7.2 Addressing and Module Identification
Device address = module index + 1
Multiple sensors can be daisy-chained
Chip-select pins encode module role (DP / IP / CP / Palm)
This enables scalable deployment on multi-fingered robotic hands.
8. Register Map and Data Access
8.1 Address Spaces
The sensor exposes two main register regions:
User Configuration Area (0x79)
Calibration trigger
Control flags
Write-limited (non-contiguous writes only)
Application Area (0x7B)
Read-only force data
Continuous streaming supported
Per-cell force values stored sequentially
8.2 Force Data Layout
Force data is stored as:
[Fx1, Fy1, Fz1, Fx2, Fy2, Fz2, ...]Each value:
1 byte
Little-endian
Scaled at 0.1 N per unit
This layout is optimized for:
DMA transfer
Real-time streaming
Efficient tensor conversion
9. Data Acquisition Workflow
9.1 Calibration
Calibration must be performed under no-load conditions
Triggered via configuration register
Zero-offset applied internally
Proper calibration is required before any data collection session.
9.2 Streaming and Logging
The host software supports:
Real-time force visualization
Continuous data logging
Timestamp-aligned recording
This enables direct ingestion into:
Dataset pipelines
Learning frameworks
Offline analysis tools
10. Learning-Oriented Data Semantics
From a learning system perspective, PX-6AX GEN3 provides:
Contact localization (where touch occurs)

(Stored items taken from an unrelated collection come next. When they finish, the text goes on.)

-- ==== Sys2Proof/Machine/Operands.lean ====
section
/-! DEFINITION. The operand forms: splitting a decoded frame into header and payload (41_packet.md R91) and the payload's
fields (R92). Each reader checks the length before it reads a field. -/

namespace Sys2Proof

/-- `ParseHeader(f)` (R91): the opcode and the payload of a frame whose `total_length` is its decoded length; `none` is
R91's `Bad`. -/
def parseHeader : List Byte → Option (Byte × List Byte)
  | op :: l0 :: l1 :: payload =>
    if rdLE16 l0 l1 = payload.length + 3 then some (op, payload) else none
  | _ => none

/-- The payload form `addr32-len8` of `Read`: exactly five bytes (R92). -/
def addrLenFields : List Byte → Option (Addr × Byte)
  | [a0, a1, a2, a3, len] => some (rdLE32 a0 a1 a2 a3, len)
  | _ => none

/-- The payload form `addr32-data` of `Write`: four address bytes and at least one data byte (R92). -/
def addrDataFields : List Byte → Option (Addr × List Byte)
  | a0 :: a1 :: a2 :: a3 :: d :: data => some (rdLE32 a0 a1 a2 a3, d :: data)
  | _ => none

/-- The payload form `range32` of `Crc` and `EraseSector`: exactly eight bytes, start before end (R92). -/
def rangeFields : List Byte → Option (Addr × Addr)
  | [s0, s1, s2, s3, e0, e1, e2, e3] => some (rdLE32 s0 s1 s2 s3, rdLE32 e0 e1 e2 e3)
  | _ => none

end Sys2Proof
end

Force magnitude and direction
Shear and slip indicators
Temporal evolution of contact
These signals are critical for:
Grasp stability detection
Slip prediction
Contact-aware control policies
Failure and recovery modeling
11. Safety and Operating Limits
The sensor is designed for:
Touching
Gripping
Squeezing
Sliding contact
It is not intended for:
Piercing or cutting contact
Exposure to fire or corrosive liquids
Strong magnetic fields
Medical, military, or aviation systems
Safe load:
200% rated load
300% impact overload
12. Maintenance and Reliability
Service life: >10 million contact cycles
Elastomer surface can be cleaned with:
Adhesive tape
Lint-free cloth
Mild alcohol (low concentration)
Organic solvents and aggressive chemicals must be avoided.
13. Intended Integration Scenarios
PX-6AX GEN3 is intended for:
Learning-based robotic manipulation
Tactile-enhanced imitation learning
Reinforcement learning with contact feedback
Multimodal dataset creation (vision + touch + proprioception)
It is explicitly designed to be a data source, not just a sensor.
14. Summary
The PaXini PX-6AX GEN3 series provides dense, spatially grounded, triaxial tactile data through a robust, digitally accessible interface.
By exposing tactile perception in a form suitable for learning systems and dataset pipelines, PX-6AX GEN3 enables robots to reason about contact—not as an event, but as a measurable, learnable signal.